What the exercise asks – Where a line of the data below has the string "expandPseudo", copy that line.

========================

/-- Settles O7: where the bits read agree, so do the effects; the other commands hold no DATA. -/
theorem unreadDataIsIgnored : Obligations.UnreadDataIsIgnored := by
  intro s d e f w v n
  refine ⟨fun h => ?_, fun h => ?_, fun h => ?_, fun h => ?_, fun c hop => ?_⟩
  · have hval := dataValue_congr h
    have hstore : s.storeField f d = s.storeField f e := by
      rw [State.storeField, hval, State.storeField]
    exact ⟨exec_eq_withData (i := .fwr f d) hstore, exec_eq_withData (i := .fwrc f d) hstore,
      exec_eq_withData (i := .fis f d) (by simp only [Instr.withData, instrEffect, hval])⟩
  · exact ⟨exec_eq_withData (i := .rwr w n d)
        (by simp only [Instr.withData, instrEffect, dataValue_congr h]),
      exec_eq_withData (i := .shr w v n d)
        (by simp only [Instr.withData, instrEffect, dataBytes_congr h])⟩
  · exact exec_eq_withData (i := .shl w v n d)
      (by simp only [Instr.withData, instrEffect, dataBytes_congr h])
  · have hbyte := dataByte_congr h
    exact ⟨exec_eq_withData (i := .bwr n d) (by simp only [Instr.withData, instrEffect, hbyte]),
      exec_eq_withData (i := .shr1b d) (by simp only [Instr.withData, instrEffect, hbyte]),
      exec_eq_withData (i := .shl1b d) (by simp only [Instr.withData, instrEffect, hbyte])⟩
  · rw [State.runCommand, decode_eq_of_op d e hop, State.runCommand]

/-! ### What a line assembles to (R73, R74) -/

/-- A line whose expansion names `i`, which fits exactly where `ok` says so. -/
theorem assemble_of_command {line : AsmLine} {i : Instr} {ok : Bool}
    (hcmd : asmCommand (expandPseudo line) = some i) (hwf : i.wf = ok) :
    assemble line = if ok then some i else none := by
  simp only [assemble, hcmd, hwf]

/-- A line that names a command with the DATA of the line: DATA must fit too. -/
theorem assemble_of_data {line : AsmLine} {data : Option Nat} {g : Word64 → Instr} {ok : Bool}
    (hcmd : asmCommand (expandPseudo line) = (asmData data).map g) (hwf : ∀ d, (g d).wf = ok) :
    assemble line =
      if ok && decide (data.getD 0 < 2 ^ 64) then some (g (BitVec.ofNat 64 (data.getD 0)))
      else none := by
  rw [asmData_eq] at hcmd
  by_cases hfits : data.getD 0 < 2 ^ 64
  · rw [if_pos hfits, Option.map_some] at hcmd
    rw [assemble_of_command hcmd (hwf _), decide_eq_true hfits, Bool.and_true]
  · rw [if_neg hfits, Option.map_none] at hcmd
    simp only [assemble, hcmd, decide_eq_false hfits, Bool.and_false, Bool.false_eq_true, if_false]

/-- Settles O53: an accepted line is well formed, so `decodeAfterEncode` gives it back; the clauses are
the rows of the assembler, a pseudo-instruction's width of 1 always fitting. -/
theorem assembledLinesDecodeBack : Obligations.AssembledLinesDecodeBack := by
  refine ⟨fun line i h => ?_, fun acc w v base off wid data => ?_⟩
  · obtain ⟨-, hwf⟩ := (assemble_eq_some_iff line i).mp h
    exact ⟨hwf, decodeAfterEncode i hwf⟩
  · have hbit (a : Access) : Field.wf ⟨a, w, v, base, off, 1⟩ = (baseFits base && offsetFits off) :=
      Bool.and_true _
    exact ⟨assemble_of_command rfl rfl, assemble_of_data rfl fun _ => rfl,
      assemble_of_data rfl fun _ => rfl, assemble_of_data rfl fun _ => rfl,
      assemble_of_command rfl rfl, assemble_of_data rfl fun _ => rfl,
      assemble_of_command rfl rfl, assemble_of_data rfl fun _ => rfl,
      assemble_of_data rfl fun _ => rfl,
      assemble_of_data (g := .shr1b) (ok := true) rfl fun _ => rfl,
      assemble_of_data (g := .shl1b) (ok := true) rfl fun _ => rfl, assemble_of_command rfl rfl,
      assemble_of_data rfl fun _ => rfl, rfl, rfl,
      assemble_of_command rfl (hbit _), assemble_of_command rfl (hbit _),
      assemble_of_command rfl (hbit _), assemble_of_command rfl rfl⟩

/-! ### The words of a line (R61) -/

/-- The words of an accepted line are those of the command it names. -/
theorem map_encode_assemble {line : AsmLine} {i : Instr} {bits data : Nat}
    (hcmd : asmCommand (expandPseudo line) = some i) (hwf : i.wf = true)
    (hword : encodeCmd i = BitVec.ofNat 32 bits) (hdata : encodeData i = BitVec.ofNat 64 data) :
    (assemble line).map encode = some (BitVec.ofNat 32 bits, BitVec.ofNat 64 data) := by
  rw [(assemble_eq_some_iff line i).mpr ⟨hcmd, hwf⟩, Option.map_some, encode, hword, hdata]

/-- A packed word is the sum of its fields at their places, where each of them fits (R61). -/
theorem packCmd_eq_ofNat {op acc wsz vsz boff bwid : Nat} (wbase : Nat) (hop : op < 16)
    (hacc : acc < 4) (hwsz : wsz < 4) (hvsz : vsz < 4) (hboff : boff < 64) (hbwid : bwid < 128) :
    packCmd op acc wsz vsz boff bwid wbase =
      BitVec.ofNat 32 (op + (acc * 2 ^ 4 + wsz * 2 ^ 6 + vsz * 2 ^ 8 + boff * 2 ^ 10 +
        bwid * 2 ^ 16 + wbase * 2 ^ 24)) := by
  apply BitVec.eq_of_toNat_eq
  rw [packCmd_toNat, BitVec.toNat_ofNat]
  omega

theorem packCmd_window_eq_ofNat {op : Nat} (w : Width) (base : Nat) (hop : op < 16) :
    packCmd op 0 w.code 0 0 0 base = BitVec.ofNat 32 (op + (w.code * 2 ^ 6 + base * 2 ^ 24)) := by
  simpa using packCmd_eq_ofNat (acc := 0) (vsz := 0) (boff := 0) (bwid := 0) base hop (by decide)
    w.code_lt (by decide) (by decide) (by decide)

theorem packCmd_mask_eq_ofNat (w : Width) {off wid : Nat} (hoff : off < 64) (hwid : wid < 128) :
    packCmd 0x7 0 w.code 0 off wid 0 =
      BitVec.ofNat 32 (0x7 + w.code * 2 ^ 6 + off * 2 ^ 10 + wid * 2 ^ 16) := by
  simpa [Nat.add_assoc] using packCmd_eq_ofNat (op := 0x7) (acc := 0) (vsz := 0) 0 (by decide)
    (by decide) w.code_lt (by decide) hoff hwid

theorem packCmd_shift_eq_ofNat {op off : Nat} (w v : Width) (hop : op < 16) (hoff : off < 64) :
    packCmd op 0 w.code v.code off 0 0 =
      BitVec.ofNat 32 (op + (w.code * 2 ^ 6 + v.code * 2 ^ 8 + off * 2 ^ 10)) := by
  simpa using packCmd_eq_ofNat (acc := 0) (bwid := 0) 0 hop (by decide) w.code_lt v.code_lt hoff
    (by decide)

theorem packCmd_index_eq_ofNat {op : Nat} (idx : Nat) (hop : op < 16) :
    packCmd op 0 0 0 0 0 idx = BitVec.ofNat 32 (op + idx * 2 ^ 24) := by
  simpa using packCmd_eq_ofNat (acc := 0) (wsz := 0) (vsz := 0) (boff := 0) (bwid := 0) idx hop
    (by decide) (by decide) (by decide) (by decide) (by decide)

/-- Settles O54: the packed word of each row is a sum, in which a field the line does not name is 0. -/
theorem assembledWordsFollowTheLayout : Obligations.AssembledWordsFollowTheLayout := by
  intro acc w v base off wid n hbase hoff hwid hn sent word field oneBit window shift
  have hb : baseFits base = true := decide_eq_true hbase
  have ho : offsetFits off = true := decide_eq_true hoff
  have hw : widthFits wid = true := decide_eq_true hwid
  have hfield : (asmField acc w v base off wid).wf = true := by
    simp [asmField, Field.wf, hb, ho, hw]
  have hbit : (asmField acc w v base off 1).wf = true := by
    simp [asmField, Field.wf, hb, ho, widthFits]
  have hmask : (Instr.mask w off wid).wf = true := by simp [Instr.wf, ho, hw]
  have hfieldWord (op : Nat) (hop : op < 16) :
      packField op (asmField acc w v base off wid) = BitVec.ofNat 32 (op + field) :=
    packCmd_eq_ofNat base hop (Access.code_lt _) w.code_lt v.code_lt (Nat.lt_succ_of_le hoff)
      (Nat.lt_succ_of_le hwid)
  have hbitWord (op : Nat) (hop : op < 16) :
      packField op (asmField acc w v base off 1) = BitVec.ofNat 32 (op + oneBit) :=
    packCmd_eq_ofNat base hop (Access.code_lt _) w.code_lt v.code_lt (Nat.lt_succ_of_le hoff)
      (show 1 < 128 by decide)
  have hwindowWord (op : Nat) (hop : op < 16) := packCmd_window_eq_ofNat w base hop
  have hshiftWord (op : Nat) (hop : op < 16) :=
    packCmd_shift_eq_ofNat w v hop (Nat.lt_succ_of_le hoff)
  have hdata (g : Word64 → Instr) : (asmData (some n)).map g = some (g (BitVec.ofNat 64 n)) := by
    rw [asmData_some, if_pos hn, Option.map_some]
  exact ⟨map_encode_assemble rfl hfield (hfieldWord 0x1 (by decide)) rfl,
    map_encode_assemble (hdata _) hfield (hfieldWord 0x2 (by decide)) rfl,
    map_encode_assemble (hdata _) hfield (hfieldWord 0x3 (by decide)) rfl,
    map_encode_assemble (hdata _) hfield (hfieldWord 0x4 (by decide)) rfl,
    map_encode_assemble rfl hfield (hfieldWord 0x2 (by decide)) rfl,
    map_encode_assemble rfl hbit (hbitWord 0x2 (by decide)) rfl,
    map_encode_assemble rfl hbit (hbitWord 0x2 (by decide)) rfl,
    map_encode_assemble rfl hbit (hbitWord 0x4 (by decide)) rfl,
    map_encode_assemble rfl hb (hwindowWord 0x5 (by decide)) rfl,
    map_encode_assemble (hdata _) hb (hwindowWord 0x6 (by decide)) rfl,
    map_encode_assemble rfl hb (hwindowWord 0x6 (by decide)) rfl,
    map_encode_assemble rfl hmask
      (packCmd_mask_eq_ofNat w (Nat.lt_succ_of_le hoff) (Nat.lt_succ_of_le hwid)) rfl,
    map_encode_assemble (hdata _) ho (hshiftWord 0x8 (by decide)) rfl,
    map_encode_assemble (hdata _) ho (hshiftWord 0x9 (by decide)) rfl,
    map_encode_assemble (hdata _) rfl rfl rfl,
    map_encode_assemble (hdata _) rfl rfl rfl,
    map_encode_assemble rfl hb (packCmd_index_eq_ofNat base (by decide)) rfl,
    map_encode_assemble (hdata _) hb (packCmd_index_eq_ofNat base (by decide)) rfl,
    map_encode_assemble rfl rfl rfl rfl,
    map_encode_assemble rfl rfl rfl rfl⟩

end Sys2Proof.Machine

namespace Sys2Proof.Machine

/-! ### The bits of a byte sequence's value (R9, R10)

The field paths are written byte by byte; their values are told bit by bit. -/

theorem testBit_val_cons (b : Byte) (bs : List Byte) (k : Nat) :
    (val (b :: bs)).testBit k = if k < 8 then b.getLsbD k else (val bs).testBit (k - 8) := by
  rw [val_cons, Nat.add_comm]
  exact Nat.testBit_two_pow_mul_add (i := 8) (val bs) b.isLt k

/-- R86: a sequence resized keeps its value's low bits. -/
theorem val_resize (m : Nat) (bs : List Byte) : val (resize m bs) = val bs % 2 ^ (8 * m) := by
  induction m generalizing bs with
  | zero => simp [resize, Nat.mod_one]
  | succ m ih =>
    have hp : 2 ^ (8 * (m + 1)) = 256 * 2 ^ (8 * m) := by
      rw [Nat.mul_add, Nat.pow_add, Nat.mul_comm]
    cases bs with
    | nil => simp [resize, ih]
    | cons b bs =>
      have hb := b.isLt
      rw [resize, val_cons, ih, val_cons, hp, Nat.mod_mul, Nat.add_mul_mod_self_left,
        Nat.mod_eq_of_lt hb, Nat.add_mul_div_left _ _ (by decide), Nat.div_eq_of_lt hb,
        Nat.zero_add]

/-- R113: byte by byte AND is AND of the values. -/
theorem val_andBytes {as bs : List Byte} (hlen : as.length = bs.length) :
    val (andBytes as bs) = val as &&& val bs := by
  induction as generalizing bs with
  | nil => simp [andBytes]
  | cons a as ih =>
    obtain ⟨b, bs, rfl⟩ := List.exists_cons_of_length_eq_add_one hlen.symm
    simp only [List.length_cons, Nat.add_right_cancel_iff] at hlen
    apply Nat.eq_of_testBit_eq
    intro k
    simp only [andBytes, Nat.testBit_and, testBit_val_cons, ih hlen, BitVec.getLsbD_and]
    split <;> rfl

/-- R115: a merge takes each bit from the new value where the mask has it set, else from the old. -/
theorem testBit_val_mergeBytes {old new mask : List Byte} (hnew : new.length = old.length)
    (hmask : mask.length = old.length) (k : Nat) :
    (val (mergeBytes old new mask)).testBit k =
      if (val mask).testBit k then (val new).testBit k else (val old).testBit k := by
  induction old generalizing new mask k with
  | nil =>
    rw [List.length_eq_zero_iff.mp hmask]
    simp [mergeBytes]
  | cons o os ih =>
    obtain ⟨n, ns, rfl⟩ := List.exists_cons_of_length_eq_add_one hnew
    obtain ⟨m, ms, rfl⟩ := List.exists_cons_of_length_eq_add_one hmask
    simp only [List.length_cons, Nat.add_right_cancel_iff] at hnew hmask
    simp only [mergeBytes, testBit_val_cons, ih hnew hmask]
    split
    next hk =>
      rw [BitVec.getLsbD_or, BitVec.getLsbD_and, BitVec.getLsbD_and, BitVec.getLsbD_not]
      cases m.getLsbD k <;> simp [hk]
    next => rfl

/-! ### The shift engine's rounds as arithmetic (R82, R83) -/

theorem shr1_or_carryHigh_toNat (b : Byte) (c : Bool) :
    ((shr1 b).1 ||| carryHigh c).toNat = b.toNat / 2 + 128 * c.toNat := by
  revert b c
  decide

theorem shl1_or_carryLow_toNat (b : Byte) (c : Bool) :
    ((shl1 b).1 ||| carryLow c).toNat = 2 * b.toNat % 256 + c.toNat := by
  revert b c
  decide

theorem shr1_carry_toNat (b : Byte) : (shr1 b).2.toNat = b.toNat % 2 := by
  revert b
  decide

theorem shl1_carry_toNat (b : Byte) : (shl1 b).2.toNat = b.toNat / 128 := by
  revert b
  decide

/-- A round of R82 halves the value; what is lost is the carry out of byte 0. -/
theorem val_shiftRightRound (bs : List Byte) :
    2 * val (shiftRightRound bs).1 + (shiftRightRound bs).2.toNat = val bs := by
  induction bs with
  | nil => rfl
  | cons b bs ih =>
    simp only [shiftRightRound, val_cons, shr1_or_carryHigh_toNat, shr1_carry_toNat]
    omega

/-- A round of R83 doubles the value and adds the carry in, modulo the sequence's length. -/
theorem val_shiftLeftRound (cin : Bool) (bs : List Byte) :
    val (shiftLeftRound cin bs) = (2 * val bs + cin.toNat) % 2 ^ (8 * bs.length) := by
  induction bs generalizing cin with
  | nil => simp [shiftLeftRound, Nat.mod_one]
  | cons b bs ih =>
    have hc := cin.toNat_lt
    have hp : 2 ^ (8 * (bs.length + 1)) = 256 * 2 ^ (8 * bs.length) := by
      rw [Nat.mul_add, Nat.pow_add, Nat.mul_comm]
    have hlow : (2 * (b.toNat + 256 * val bs) + cin.toNat) % 256 =
        2 * b.toNat % 256 + cin.toNat := by
      omega
    have hhigh : (2 * (b.toNat + 256 * val bs) + cin.toNat) / 256 =
        2 * val bs + b.toNat / 128 := by
      omega
    rw [shiftLeftRound, val_cons, shl1_or_carryLow_toNat, ih, shl1_carry_toNat, val_cons,
      List.length_cons, hp, Nat.mod_mul, hlow, hhigh]

/-- R84: `n` rounds to the right divide by `2^n`. -/
theorem val_shiftRight (bs : List Byte) (n : Nat) : val (shiftRight bs n) = val bs >>> n := by
  induction n generalizing bs with
  | zero => rfl
  | succ n ih =>
    have hround := val_shiftRightRound bs
    have hc := (shiftRightRound bs).2.toNat_lt
    have hhalf : val (shiftRightRound bs).1 = val bs >>> 1 := by
      rw [Nat.shiftRight_eq_div_pow]
      omega
    rw [shiftRight, ih, hhalf, ← Nat.shiftRight_add, Nat.add_comm]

========================

Solution to the problem –
    (hcmd : asmCommand (expandPseudo line) = some i) (hwf : i.wf = ok) :
    (hcmd : asmCommand (expandPseudo line) = (asmData data).map g) (hwf : ∀ d, (g d).wf = ok) :
    (hcmd : asmCommand (expandPseudo line) = some i) (hwf : i.wf = true)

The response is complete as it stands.